Neeraj Chadawar, head – quantitative equity research at Axis Securities, said ‘Value’ as an investment style has outperformed all the other styles in the last year by a significant margin but ‘Growth’ has started to catch up. We believe both ‘Value’ and ‘Growth’ will outperform the market in the next 12 months.
Engineer turned equity strategist, who has over a decade of experience under his belt, believes that India’s structural growth story is intact.
Prior to this, Neeraj worked as an equity strategist for institutional clients at PhillipCapital and was responsible to generate top-down & bottom-up investment ideas on sector rotation and theme-based model portfolio for the Indian market.
In an interview to Moneycontrol’s Kshitij Anand, he said they have raised their target for Nifty by December 2021 by 7 percent to 17,200.
Edited excerpts:
Q) Indian market seems to be in a firm bull run. But, weak global cues could be a spoiler in short term. What would you advise investors?
A) The month of February turned out to be a roller coaster ride with the first trading day of the month seeing around 5% rise in benchmark Nifty (Union Budget Rally) and the last day witnessing a correction of around 4%.
Even though there was higher than long-term average volatility, the market trend was constructive. The trend across the core sectors was very strong during the month, which is a significant positive.
While the market saw positive traction during the month, there were marked changes in the global interest rate cycle, and doubts are being cast on the ‘Lower for Longer’ trend of interest rates.
There is little doubt that the 2020 pandemic rally was driven by significant FII buying, which was driven by multiple factors, including the low-interest rate regime.
The upward shift of interest rates will present short-term challenges for the market but the structural growth story for India is intact.

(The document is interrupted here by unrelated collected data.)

-- ==== Sys2Proof/Safety.lean ====
section
/-! DEFINITION. The terms claims are stated in: what a safe run is, what a transaction record says, what an instruction may
change, and the shapes in which an instruction's effect is stated (a record update names every field that changes, so it
is the frame as well). -/

namespace Sys2Proof.Safety

open Sys2Proof.Machine

/-! ## Memory, seen through reads -/

/-- The second memory is the first with exactly the listed bytes replaced; every other address reads as before. -/
def BytesChanged (m m' : Memory) (cells : List (Word × Byte)) : Prop :=
  (∀ cell ∈ cells, m'.read cell.1 = cell.2) ∧
  ∀ other : Word, (∀ cell ∈ cells, other ≠ cell.1) → m'.read other = m.read other

/-- The listed bytes lie in memory at ascending addresses modulo 65536 (30_encoding.md R60). -/
def BytesAt (m : Memory) : Word → List Byte → Prop
  | _, [] => True
  | addr, b :: rest => m.read addr = b ∧ BytesAt m (addr + 1#16) rest

/-- The reads that fetch the listed bytes from ascending addresses. -/
def fetchReads : Word → List Byte → List Transaction
  | _, [] => []
  | addr, b :: rest => .read addr b :: fetchReads (addr + 1#16) rest

/-- Play a record of transactions over a memory: each write is done, and each read must have answered what the memory holds at
that point, or the record is not one of plain memory (20_memory.md R51). -/
def replay : List Transaction → Memory → Option Memory
  | [], m => some m
  | .read addr val :: rest, m => if m.read addr = val then replay rest m else none
  | .write addr val :: rest, m => replay rest (m.write addr val)

/-! ## Safe states and runs -/

/-- What every step from a running state keeps: memory in canonical form, `RUN = Running`, and all transactions since the
memory was `mem0` account for the memory as it is. -/
structure Inv (mem0 : Memory) (s : State) : Prop where
  canonical : s.mem.wf = true
  running : s.run = .running
  accounted : replay (s.history ++ s.trace) mem0 = some s.mem

/-- A run is safe when it does not end in the fault (70_reset_and_hazards.md R248). -/
def SafeEnd : RunEnd → Prop
  | .halted _ | .notEnded _ => True
  | .faulted _ | .notEnabled _ => False

/-- The state after a number of steps, none of which stops. -/
def stepsTo : Nat → State → Option State
  | 0, s => some s
  | k + 1, s =>
    match step s with
    | .next t => stepsTo k t
    | .fault _ => none
    | .refused _ => none

/-- Two states that agree in everything the core's rules read: all but the cycle counter and the port's record. -/
def SameMachine (s t : State) : Prop :=
  { s with cyc := 0, trace := [], history := [] } = { t with cyc := 0, trace := [], history := [] }

/-- Two outcomes of steps from `s` and `s'` that differ only in the cycle counter's and the history's starting point. -/
def SameOutcome (s s' : State) : Result → Result → Prop
  | .next t, .next t' => SameMachine t t' ∧ t.trace = t'.trace ∧ t.cyc + s'.cyc = t'.cyc + s.cyc
  | .fault (.illegalOpcode o a f), .fault (.illegalOpcode o' a' f') => o = o' ∧ a = a' ∧ SameMachine f f'
  | .refused r, .refused r' => r = r'
  | _, _ => False

/-! ## Packed BCD (42_arithmetic.md R121) -/

/-- `dec(b)`: the number two packed decimal digits stand for. -/
def bcdValue (b : Byte) : Nat := 10 * highNibble b + lowNibble b

/-- Both nibbles are decimal digits. -/
def ValidBcd (b : Byte) : Prop := highNibble b ≤ 9 ∧ lowNibble b ≤ 9

/-! ## Who writes what: the tables of 10_state.md R25 and R32, by mnemonic -/

/-- The instructions that call `SetNZ` (R29). -/
def callsSetNZ : List Mnemonic :=
  [.lda, .ldx, .ldy, .tax, .tay, .txa, .tya, .tsx, .pla, .adc, .sbc, .and, .ora, .eor, .asl, .lsr, .rol, .ror] ++
  [.inc, .dec, .inx, .iny, .dex, .dey, .cmp, .cpx, .cpy]

/-- R25, column "written by", line C. -/
def writersOfC : List Mnemonic :=
  [.adc, .sbc, .asl, .lsr, .rol, .ror, .cmp, .cpx, .cpy, .clc, .sec, .plp, .rti]

/-- R25, line Z; line N names the same instructions. -/
def writersOfNZ : List Mnemonic := callsSetNZ ++ [.bit, .plp, .rti]

/-- R25, line I. -/
def writersOfI : List Mnemonic := [.sei, .cli, .brk, .plp, .rti]

/-- R25, line D. -/
def writersOfD : List Mnemonic := [.sed, .cld, .plp, .rti]

/-- R25, line B. -/
def writersOfB : List Mnemonic := [.brk, .plp, .rti]

/-- R25, line V. -/
def writersOfV : List Mnemonic := [.adc, .sbc, .bit, .clv, .plp, .rti]

/-- R32, column "written by", line A; the shifts and rotates write it in their Accumulator form only. -/
def writesA (f : Form) : Bool :=
  [Mnemonic.lda, .pla, .txa, .tya, .adc, .sbc, .and, .ora, .eor].contains f.mnemonic || f.mode == .accumulator

/-- R32, line X. -/
def writersOfX : List Mnemonic := [.ldx, .tax, .tsx, .inx, .dex]

/-- R32, line Y. -/
def writersOfY : List Mnemonic := [.ldy, .tay, .iny, .dey]

/-- R32, line SP. -/
def writersOfSP : List Mnemonic := [.txs, .pha, .php, .pla, .plp, .jsr, .rts, .brk, .rti]

/-- R32, line PC: written otherwise than by the fetch. A branch writes it when taken. -/
def writersOfPC : List Mnemonic :=
  [.bcc, .bcs, .beq, .bne, .bmi, .bpl, .bvc, .bvs, .jmp, .jsr, .rts, .brk, .rti]

/-- The instructions with a memory write in 20_memory.md R56; the shifts and rotates write in their memory forms only. -/
def writesMemory (f : Form) : Bool :=
  [Mnemonic.sta, .stx, .sty, .inc, .dec, .jsr, .pha, .php, .brk].contains f.mnemonic ||
  ([Mnemonic.asl, .lsr, .rol, .ror].contains f.mnemonic && f.mode != .accumulator)

/-- The byte N and Z describe after an instruction that leaves its result in a register or in memory (R26, R29): the register
it names, or the byte of its last transaction, which for a read-modify-write instruction is the write of the result.
`none` for the compares, whose difference is stored nowhere, and for the others. -/
def resultByte (f : Form) (t : State) : Option Byte :=
  match f.mnemonic with
  | .lda | .txa | .tya | .pla | .adc | .sbc | .and | .ora | .eor => some t.a
  | .ldx | .tax | .tsx | .inx | .dex => some t.x
  | .ldy | .tay | .iny | .dey => some t.y
  | .asl | .lsr | .rol | .ror | .inc | .dec =>
    if f.mode = .accumulator then some t.a
    else match t.trace.getLast? with
      | some (.write _ val) => some val
      | _ => none
  | _ => none

/-! ## Shapes of an instruction's statement

Each gives the bytes the core fetches for the form (opcode, then operand bytes), and says that `exec` answers a next state and
which. `result` and its like are written out in each statement; the record updates leave every field they do not name
as it was. -/

/-- A form without operand bytes. -/
def ImpliedForm (opcode : Byte) (i : Instr) (cycles : Nat) (result : State → State) : Prop :=
  fetchedBytes i = [opcode] ∧ ∀ s : State, exec i s = .next (result { s with cyc := s.cyc + cycles })

/-- The Immediate form: the operand byte is the value, no transaction beyond the fetch, 2 cycles. -/
def ImmediateForm (f : Byte × (Byte → Instr)) (result : Byte → State → State) : Prop :=
  ∀ imm : Byte, fetchedBytes (f.2 imm) = [f.1, imm] ∧
    ∀ s : State, exec (f.2 imm) s = .next (result imm { s with cyc := s.cyc + 2 })

/-- A form with one operand byte that names a memory address by a mode. -/
def ByteForm (f : Byte × (Byte → Instr)) (mode : Byte → MemMode) (effect : Instr → MemMode → Prop) : Prop :=
  ∀ zp : Byte, fetchedBytes (f.2 zp) = [f.1, zp] ∧ effect (f.2 zp) (mode zp)

/-- A form with two operand bytes, low byte first. -/
def WordForm (f : Byte × (Word → Instr)) (mode : Word → MemMode) (effect : Instr → MemMode → Prop) : Prop :=
  ∀ addr : Word, fetchedBytes (f.2 addr) = [f.1, loByte addr, hiByte addr] ∧ effect (f.2 addr) (mode addr)

/-- Reading: after the resolver's transactions one read at the effective address, and `result` of the byte; the base cycles,
and one more on a page cross if the opcode has the penalty. -/
def Reads (base : Nat) (penalty : Bool) (result : Byte → State → State) (i : Instr) (mode : MemMode) : Prop :=
  ∀ s : State,
    let p := (resolve mode s).1
    let m := s.mem.read p.ea
    exec i s = .next (result m { s with
      trace := (resolve mode s).2.trace ++ [.read p.ea m]
      cyc := s.cyc + (base + if penalty && p.crossed then 1 else 0) })

/-- Storing: after the resolver's transactions one write at the effective address; nothing else changes. -/
def Stores (base : Nat) (value : State → Byte) (i : Instr) (mode : MemMode) : Prop :=
  ∀ s : State,
    let p := (resolve mode s).1
    ∃ mem' : Memory,
      exec i s = .next { s with
        mem := mem'
        trace := (resolve mode s).2.trace ++ [.write p.ea (value s)]
        cyc := s.cyc + base } ∧
      BytesChanged s.mem mem' [(p.ea, value s)]

/-- Reading, changing and writing back: one read and one write at the effective address; `flags` of the old byte. -/
def Changes (base : Nat) (new : Byte → State → Byte) (flags : Byte → State → State) (i : Instr) (mode : MemMode) :
    Prop :=
  ∀ s : State,
    let p := (resolve mode s).1
    let m := s.mem.read p.ea
    ∃ mem' : Memory,
      exec i s = .next { flags m s with
        mem := mem'
        trace := (resolve mode s).2.trace ++ [.read p.ea m, .write p.ea (new m s)]
        cyc := s.cyc + base } ∧
      BytesChanged s.mem mem' [(p.ea, new m s)]

/-- The eight forms of LDA, ADC, SBC, AND, ORA, EOR and CMP, with the cycles of 70_reset_and_hazards.md R253. -/
def ReadsInEightModes (imm zp zpX : Byte × (Byte → Instr)) (abs absX absY : Byte × (Word → Instr))
    (indX indY : Byte × (Byte → Instr)) (result : Byte → State → State) : Prop :=
  ImmediateForm imm result ∧
  ByteForm zp .zeroPage (Reads 3 false result) ∧ ByteForm zpX .zeroPageX (Reads 4 false result) ∧
  WordForm abs .absolute (Reads 4 false result) ∧ WordForm absX .absoluteX (Reads 4 true result) ∧
  WordForm absY .absoluteY (Reads 4 true result) ∧
  ByteForm indX .indexedIndirect (Reads 6 false result) ∧ ByteForm indY .indirectIndexed (Reads 5 true result)

/-- The four memory forms of INC, DEC, ASL, LSR, ROL and ROR, with their cycles; none pays for a page cross. -/
def ChangesInFourModes (zp zpX : Byte × (Byte → Instr)) (abs absX : Byte × (Word → Instr))
    (new : Byte → State → Byte) (flags : Byte → State → State) : Prop :=
  ByteForm zp .zeroPage (Changes 5 new flags) ∧ ByteForm zpX .zeroPageX (Changes 6 new flags) ∧
  WordForm abs .absolute (Changes 6 new flags) ∧ WordForm absX .absoluteX (Changes 7 new flags)

/-- The five forms of a shift or rotate (R140): the Accumulator form changes A in 2 cycles with no transaction. -/
def ShiftsInFiveModes (acc : Byte × Instr) (zp zpX : Byte × (Byte → Instr)) (abs absX : Byte × (Word → Instr))
    (new : Byte → State → Byte) (flags : Byte → State → State) : Prop :=
  ImpliedForm acc.1 acc.2 2 (fun s => { flags s.a s with a := new s.a s }) ∧
  ChangesInFourModes zp zpX abs absX new flags

/-- A branch (46_branch.md R160): 2 cycles and PC past the displacement when the condition fails; the target and 3 cycles, or 4
across a page, when it holds. -/
def Branches (f : Byte × (Byte → Instr)) (cond : State → Bool) : Prop :=
  ∀ disp : Byte, fetchedBytes (f.2 disp) = [f.1, disp] ∧
    ∀ s : State,
      (cond s = false → exec (f.2 disp) s = .next { s with cyc := s.cyc + 2 }) ∧
      (cond s = true → exec (f.2 disp) s = .next { s with
        pc := (relativeTarget disp s).ea
        cyc := s.cyc + if (relativeTarget disp s).crossed then 4 else 3 })

end Sys2Proof.Safety
end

We recommend the ‘buy on dip’ strategy for the long-term investors. The earnings trend for Q3FY21 was very robust with 38 out of the 50 Nifty companies beating consensus expectations.
Consequently, our FY21 and FY22 earnings forecast has been upgraded by 9 percent and 8 percent, respectively. We have also upgraded the FY23 earnings forecast by 7 percent.
Our target for Nifty by December 2021 also moves up by 7% to 17,200.
While the weaker global cues could be a challenge for the shorter run, but the structural growth story for India is intact.
Sector rotation will be the key to generate outperformance and we believe that a well-managed business (where the earnings and growth visibility is high, return ratios are very good) will continue to do well irrespective of the weaker global cues.
Q) What is happening with commodities? Crude seems to be inching higher, we are seeing some action in metals as well. Do you think we are entering Commodity supercycle for the first time since 2008?
A) Fluctuations in oil prices often gain widespread attention. This time again crude prices are inching higher from the past few weeks on vaccination optimism and improved growth outlook for 2021, reflecting the expectation of stronger global economic recovery in the second half of the year.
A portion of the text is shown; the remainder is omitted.